[Work to complete] Below are several entries. Transcribe exactly those lines that fall from the one with "def execSetSlots (q" through the one with "cmdOp s q 0x0E true fun s _ bs =>", end lines included.

[Given entries]

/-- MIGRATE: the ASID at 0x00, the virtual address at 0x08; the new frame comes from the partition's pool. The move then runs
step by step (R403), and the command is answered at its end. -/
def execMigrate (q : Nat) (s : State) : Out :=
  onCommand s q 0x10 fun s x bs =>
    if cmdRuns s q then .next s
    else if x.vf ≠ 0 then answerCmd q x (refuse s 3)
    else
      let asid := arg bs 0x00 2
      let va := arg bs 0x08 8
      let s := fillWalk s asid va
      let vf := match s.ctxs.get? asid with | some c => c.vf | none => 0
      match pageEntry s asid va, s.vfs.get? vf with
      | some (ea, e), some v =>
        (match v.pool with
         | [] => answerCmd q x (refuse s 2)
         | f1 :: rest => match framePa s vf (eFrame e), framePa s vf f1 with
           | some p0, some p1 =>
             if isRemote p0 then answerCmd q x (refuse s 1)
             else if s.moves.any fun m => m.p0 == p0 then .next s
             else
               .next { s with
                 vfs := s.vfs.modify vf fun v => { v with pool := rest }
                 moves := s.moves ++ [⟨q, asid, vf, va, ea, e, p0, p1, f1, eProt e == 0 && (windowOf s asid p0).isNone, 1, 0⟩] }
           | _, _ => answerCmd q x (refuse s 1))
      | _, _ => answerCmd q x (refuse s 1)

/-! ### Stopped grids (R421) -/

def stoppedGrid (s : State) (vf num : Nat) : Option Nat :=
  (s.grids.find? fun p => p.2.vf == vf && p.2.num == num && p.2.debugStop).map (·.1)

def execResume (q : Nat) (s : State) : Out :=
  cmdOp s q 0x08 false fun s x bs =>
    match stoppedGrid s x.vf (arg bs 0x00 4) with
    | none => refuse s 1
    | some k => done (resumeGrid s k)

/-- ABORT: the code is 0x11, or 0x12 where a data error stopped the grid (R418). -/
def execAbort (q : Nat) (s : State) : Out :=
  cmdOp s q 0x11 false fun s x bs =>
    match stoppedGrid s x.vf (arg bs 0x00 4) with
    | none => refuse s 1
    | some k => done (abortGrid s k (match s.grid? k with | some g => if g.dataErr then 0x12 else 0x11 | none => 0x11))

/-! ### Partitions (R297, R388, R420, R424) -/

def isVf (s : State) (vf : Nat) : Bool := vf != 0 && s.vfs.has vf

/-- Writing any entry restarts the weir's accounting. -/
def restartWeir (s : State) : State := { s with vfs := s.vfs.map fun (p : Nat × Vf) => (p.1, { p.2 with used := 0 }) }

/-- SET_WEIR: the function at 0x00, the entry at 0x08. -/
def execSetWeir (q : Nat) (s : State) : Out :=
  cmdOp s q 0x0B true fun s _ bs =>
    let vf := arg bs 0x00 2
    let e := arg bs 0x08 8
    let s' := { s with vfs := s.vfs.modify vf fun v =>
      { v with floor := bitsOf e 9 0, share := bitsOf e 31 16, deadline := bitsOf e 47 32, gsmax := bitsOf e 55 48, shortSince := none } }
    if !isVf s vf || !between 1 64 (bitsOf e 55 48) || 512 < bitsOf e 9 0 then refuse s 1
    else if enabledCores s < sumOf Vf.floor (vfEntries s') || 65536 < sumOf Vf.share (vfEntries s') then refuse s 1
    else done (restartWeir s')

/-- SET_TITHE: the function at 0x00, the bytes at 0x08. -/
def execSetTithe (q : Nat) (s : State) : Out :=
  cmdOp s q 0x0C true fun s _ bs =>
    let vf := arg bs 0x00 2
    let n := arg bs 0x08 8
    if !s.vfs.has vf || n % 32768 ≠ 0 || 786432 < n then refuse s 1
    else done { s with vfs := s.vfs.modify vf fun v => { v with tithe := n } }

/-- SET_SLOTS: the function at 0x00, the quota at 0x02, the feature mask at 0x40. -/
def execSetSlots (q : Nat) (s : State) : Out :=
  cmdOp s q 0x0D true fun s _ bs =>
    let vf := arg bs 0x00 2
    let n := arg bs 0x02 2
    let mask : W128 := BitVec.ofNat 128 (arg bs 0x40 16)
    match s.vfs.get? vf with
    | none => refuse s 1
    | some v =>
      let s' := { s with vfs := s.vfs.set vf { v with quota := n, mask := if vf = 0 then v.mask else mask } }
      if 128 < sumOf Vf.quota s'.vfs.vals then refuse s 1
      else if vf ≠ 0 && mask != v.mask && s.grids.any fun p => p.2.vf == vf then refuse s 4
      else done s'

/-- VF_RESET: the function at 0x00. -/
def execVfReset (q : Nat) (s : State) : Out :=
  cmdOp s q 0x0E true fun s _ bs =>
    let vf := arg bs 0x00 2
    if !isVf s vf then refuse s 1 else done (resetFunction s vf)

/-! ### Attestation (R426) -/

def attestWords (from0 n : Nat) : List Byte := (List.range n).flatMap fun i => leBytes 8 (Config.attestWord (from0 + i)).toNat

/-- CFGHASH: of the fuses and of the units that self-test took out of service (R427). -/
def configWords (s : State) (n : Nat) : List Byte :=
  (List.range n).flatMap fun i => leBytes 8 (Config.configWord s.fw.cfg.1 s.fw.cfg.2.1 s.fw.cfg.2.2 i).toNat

==

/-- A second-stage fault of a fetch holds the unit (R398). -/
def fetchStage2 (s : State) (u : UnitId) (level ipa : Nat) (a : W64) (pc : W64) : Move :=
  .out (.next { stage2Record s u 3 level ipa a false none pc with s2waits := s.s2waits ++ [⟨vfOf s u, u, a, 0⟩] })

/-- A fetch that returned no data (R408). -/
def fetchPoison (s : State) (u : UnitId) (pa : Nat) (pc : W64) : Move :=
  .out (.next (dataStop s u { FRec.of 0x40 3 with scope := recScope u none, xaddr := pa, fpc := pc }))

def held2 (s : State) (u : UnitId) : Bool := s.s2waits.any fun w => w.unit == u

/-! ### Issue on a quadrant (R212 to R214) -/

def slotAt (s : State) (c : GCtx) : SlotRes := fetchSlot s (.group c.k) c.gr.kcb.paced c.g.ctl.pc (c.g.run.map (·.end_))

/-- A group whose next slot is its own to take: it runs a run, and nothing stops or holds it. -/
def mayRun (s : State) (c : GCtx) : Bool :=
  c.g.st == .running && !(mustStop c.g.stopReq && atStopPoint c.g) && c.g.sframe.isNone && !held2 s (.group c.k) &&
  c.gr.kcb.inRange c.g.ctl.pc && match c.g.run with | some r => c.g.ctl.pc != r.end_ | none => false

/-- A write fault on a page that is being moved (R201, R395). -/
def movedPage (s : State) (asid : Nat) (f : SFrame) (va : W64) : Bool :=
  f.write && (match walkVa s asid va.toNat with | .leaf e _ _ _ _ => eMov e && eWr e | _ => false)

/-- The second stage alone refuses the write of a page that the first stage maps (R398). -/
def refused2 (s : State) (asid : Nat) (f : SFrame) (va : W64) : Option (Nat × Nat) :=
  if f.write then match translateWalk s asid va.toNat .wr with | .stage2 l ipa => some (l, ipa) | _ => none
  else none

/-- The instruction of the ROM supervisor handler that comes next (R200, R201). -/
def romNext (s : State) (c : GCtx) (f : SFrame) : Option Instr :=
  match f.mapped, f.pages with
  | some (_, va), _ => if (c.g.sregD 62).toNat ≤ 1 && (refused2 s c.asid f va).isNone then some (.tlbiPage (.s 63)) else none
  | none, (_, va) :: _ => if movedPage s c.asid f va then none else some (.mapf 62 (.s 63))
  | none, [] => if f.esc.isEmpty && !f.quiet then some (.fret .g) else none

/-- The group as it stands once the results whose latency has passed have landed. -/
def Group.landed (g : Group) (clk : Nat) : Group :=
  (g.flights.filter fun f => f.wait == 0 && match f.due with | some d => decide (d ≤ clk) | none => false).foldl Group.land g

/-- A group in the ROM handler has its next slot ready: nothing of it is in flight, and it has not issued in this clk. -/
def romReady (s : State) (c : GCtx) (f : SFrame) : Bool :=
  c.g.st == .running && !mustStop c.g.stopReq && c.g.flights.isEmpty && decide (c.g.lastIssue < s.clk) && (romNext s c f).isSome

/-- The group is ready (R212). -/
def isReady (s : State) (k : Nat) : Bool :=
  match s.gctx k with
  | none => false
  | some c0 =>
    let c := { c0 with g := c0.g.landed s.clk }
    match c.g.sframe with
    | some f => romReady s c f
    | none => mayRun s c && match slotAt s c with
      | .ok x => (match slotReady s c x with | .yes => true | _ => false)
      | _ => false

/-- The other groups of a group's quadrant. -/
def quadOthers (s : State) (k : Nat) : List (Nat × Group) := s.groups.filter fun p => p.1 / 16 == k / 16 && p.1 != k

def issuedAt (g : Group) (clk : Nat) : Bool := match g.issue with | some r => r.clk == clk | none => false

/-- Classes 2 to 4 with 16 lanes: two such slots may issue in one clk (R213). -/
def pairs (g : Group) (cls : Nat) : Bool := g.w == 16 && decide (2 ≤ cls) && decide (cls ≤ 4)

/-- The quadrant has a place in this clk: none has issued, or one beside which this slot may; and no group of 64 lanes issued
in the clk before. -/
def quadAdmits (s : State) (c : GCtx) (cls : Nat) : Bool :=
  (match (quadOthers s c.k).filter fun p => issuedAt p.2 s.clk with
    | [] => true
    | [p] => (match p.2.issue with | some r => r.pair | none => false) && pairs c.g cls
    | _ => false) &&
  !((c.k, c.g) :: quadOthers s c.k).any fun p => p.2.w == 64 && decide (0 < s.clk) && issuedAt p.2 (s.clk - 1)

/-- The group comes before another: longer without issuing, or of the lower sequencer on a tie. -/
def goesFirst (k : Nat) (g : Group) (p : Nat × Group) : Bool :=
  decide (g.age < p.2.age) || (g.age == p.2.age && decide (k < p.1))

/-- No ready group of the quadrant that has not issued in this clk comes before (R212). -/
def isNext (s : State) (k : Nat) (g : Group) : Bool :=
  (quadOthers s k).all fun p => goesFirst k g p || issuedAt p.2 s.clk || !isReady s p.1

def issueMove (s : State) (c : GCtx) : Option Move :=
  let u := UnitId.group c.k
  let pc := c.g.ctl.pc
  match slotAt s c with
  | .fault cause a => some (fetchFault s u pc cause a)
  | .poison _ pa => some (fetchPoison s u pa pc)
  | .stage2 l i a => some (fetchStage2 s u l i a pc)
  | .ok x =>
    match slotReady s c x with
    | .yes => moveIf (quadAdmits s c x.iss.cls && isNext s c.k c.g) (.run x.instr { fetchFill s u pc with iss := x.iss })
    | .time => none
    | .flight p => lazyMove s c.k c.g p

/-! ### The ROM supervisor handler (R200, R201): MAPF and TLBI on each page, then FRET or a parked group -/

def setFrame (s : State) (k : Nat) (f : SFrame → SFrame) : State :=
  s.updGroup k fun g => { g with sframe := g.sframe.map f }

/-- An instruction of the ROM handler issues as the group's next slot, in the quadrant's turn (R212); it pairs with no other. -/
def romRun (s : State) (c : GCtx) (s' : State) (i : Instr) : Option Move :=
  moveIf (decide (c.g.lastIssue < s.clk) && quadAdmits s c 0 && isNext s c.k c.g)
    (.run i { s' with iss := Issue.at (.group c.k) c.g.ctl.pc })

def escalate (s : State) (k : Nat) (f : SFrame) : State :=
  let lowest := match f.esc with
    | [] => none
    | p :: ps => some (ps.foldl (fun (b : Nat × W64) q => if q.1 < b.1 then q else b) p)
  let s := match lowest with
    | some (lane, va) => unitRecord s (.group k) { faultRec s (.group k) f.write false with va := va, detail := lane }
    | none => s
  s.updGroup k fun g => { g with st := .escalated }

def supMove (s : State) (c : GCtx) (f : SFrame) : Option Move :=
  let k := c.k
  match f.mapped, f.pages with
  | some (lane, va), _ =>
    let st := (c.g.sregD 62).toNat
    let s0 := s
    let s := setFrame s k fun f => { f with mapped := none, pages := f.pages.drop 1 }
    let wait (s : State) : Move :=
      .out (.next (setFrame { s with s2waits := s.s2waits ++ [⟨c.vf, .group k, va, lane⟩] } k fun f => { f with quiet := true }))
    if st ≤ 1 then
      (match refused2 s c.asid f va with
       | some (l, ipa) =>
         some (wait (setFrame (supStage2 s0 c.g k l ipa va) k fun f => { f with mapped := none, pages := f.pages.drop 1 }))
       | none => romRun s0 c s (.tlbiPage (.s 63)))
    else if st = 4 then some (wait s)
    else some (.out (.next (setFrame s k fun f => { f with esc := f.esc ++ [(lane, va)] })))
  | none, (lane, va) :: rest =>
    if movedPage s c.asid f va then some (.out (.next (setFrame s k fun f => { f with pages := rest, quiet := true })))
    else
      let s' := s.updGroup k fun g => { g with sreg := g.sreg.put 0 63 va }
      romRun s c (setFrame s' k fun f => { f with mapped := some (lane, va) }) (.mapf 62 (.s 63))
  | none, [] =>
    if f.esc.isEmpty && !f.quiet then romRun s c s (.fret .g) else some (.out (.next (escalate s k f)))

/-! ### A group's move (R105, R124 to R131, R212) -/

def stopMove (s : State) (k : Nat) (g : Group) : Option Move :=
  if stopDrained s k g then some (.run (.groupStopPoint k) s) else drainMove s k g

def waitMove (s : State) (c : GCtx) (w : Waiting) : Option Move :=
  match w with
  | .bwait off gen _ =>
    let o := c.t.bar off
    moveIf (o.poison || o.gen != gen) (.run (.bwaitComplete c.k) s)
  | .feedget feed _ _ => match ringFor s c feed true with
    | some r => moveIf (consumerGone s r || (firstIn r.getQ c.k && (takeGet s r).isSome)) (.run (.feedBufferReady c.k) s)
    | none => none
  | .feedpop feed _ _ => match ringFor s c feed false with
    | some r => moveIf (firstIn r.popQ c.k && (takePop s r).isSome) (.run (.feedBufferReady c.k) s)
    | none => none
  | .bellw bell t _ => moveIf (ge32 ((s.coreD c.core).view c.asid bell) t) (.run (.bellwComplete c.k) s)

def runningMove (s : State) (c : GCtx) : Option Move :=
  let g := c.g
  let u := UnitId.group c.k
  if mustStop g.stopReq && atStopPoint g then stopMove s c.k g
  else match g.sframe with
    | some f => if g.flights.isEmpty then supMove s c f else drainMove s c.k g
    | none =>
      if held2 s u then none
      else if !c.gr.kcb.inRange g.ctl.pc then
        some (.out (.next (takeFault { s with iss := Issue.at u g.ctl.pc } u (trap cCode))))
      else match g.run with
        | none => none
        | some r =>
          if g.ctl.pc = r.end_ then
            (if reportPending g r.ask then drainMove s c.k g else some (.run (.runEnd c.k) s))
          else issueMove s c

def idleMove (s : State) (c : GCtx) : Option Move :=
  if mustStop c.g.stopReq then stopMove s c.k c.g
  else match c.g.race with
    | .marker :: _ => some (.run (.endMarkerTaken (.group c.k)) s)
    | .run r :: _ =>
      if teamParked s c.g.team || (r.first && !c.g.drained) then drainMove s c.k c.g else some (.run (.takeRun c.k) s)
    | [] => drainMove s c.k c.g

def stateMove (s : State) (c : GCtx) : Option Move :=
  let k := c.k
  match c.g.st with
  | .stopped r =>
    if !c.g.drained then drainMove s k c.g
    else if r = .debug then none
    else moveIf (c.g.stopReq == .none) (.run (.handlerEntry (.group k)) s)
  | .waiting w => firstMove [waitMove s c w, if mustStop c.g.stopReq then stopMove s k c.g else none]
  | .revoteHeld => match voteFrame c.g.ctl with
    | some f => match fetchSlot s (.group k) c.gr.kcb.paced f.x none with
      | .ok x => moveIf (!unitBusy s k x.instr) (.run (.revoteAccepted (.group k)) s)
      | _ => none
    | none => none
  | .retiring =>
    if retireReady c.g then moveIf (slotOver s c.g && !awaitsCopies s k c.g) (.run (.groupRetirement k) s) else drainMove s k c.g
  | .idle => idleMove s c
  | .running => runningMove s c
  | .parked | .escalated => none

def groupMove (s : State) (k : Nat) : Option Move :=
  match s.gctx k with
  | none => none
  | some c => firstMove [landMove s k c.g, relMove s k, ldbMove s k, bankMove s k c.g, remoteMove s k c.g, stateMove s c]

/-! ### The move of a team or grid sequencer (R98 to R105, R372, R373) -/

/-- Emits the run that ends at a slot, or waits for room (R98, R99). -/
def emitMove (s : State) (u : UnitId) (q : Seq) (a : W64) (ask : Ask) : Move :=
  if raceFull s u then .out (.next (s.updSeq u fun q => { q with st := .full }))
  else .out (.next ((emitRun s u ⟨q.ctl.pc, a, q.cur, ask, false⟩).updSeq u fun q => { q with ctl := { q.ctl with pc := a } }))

[Result of this task]
def execSetSlots (q : Nat) (s : State) : Out :=
  cmdOp s q 0x0D true fun s _ bs =>
    let vf := arg bs 0x00 2
    let n := arg bs 0x02 2
    let mask : W128 := BitVec.ofNat 128 (arg bs 0x40 16)
    match s.vfs.get? vf with
    | none => refuse s 1
    | some v =>
      let s' := { s with vfs := s.vfs.set vf { v with quota := n, mask := if vf = 0 then v.mask else mask } }
      if 128 < sumOf Vf.quota s'.vfs.vals then refuse s 1
      else if vf ≠ 0 && mask != v.mask && s.grids.any fun p => p.2.vf == vf then refuse s 4
      else done s'

/-- VF_RESET: the function at 0x00. -/
def execVfReset (q : Nat) (s : State) : Out :=
  cmdOp s q 0x0E true fun s _ bs =>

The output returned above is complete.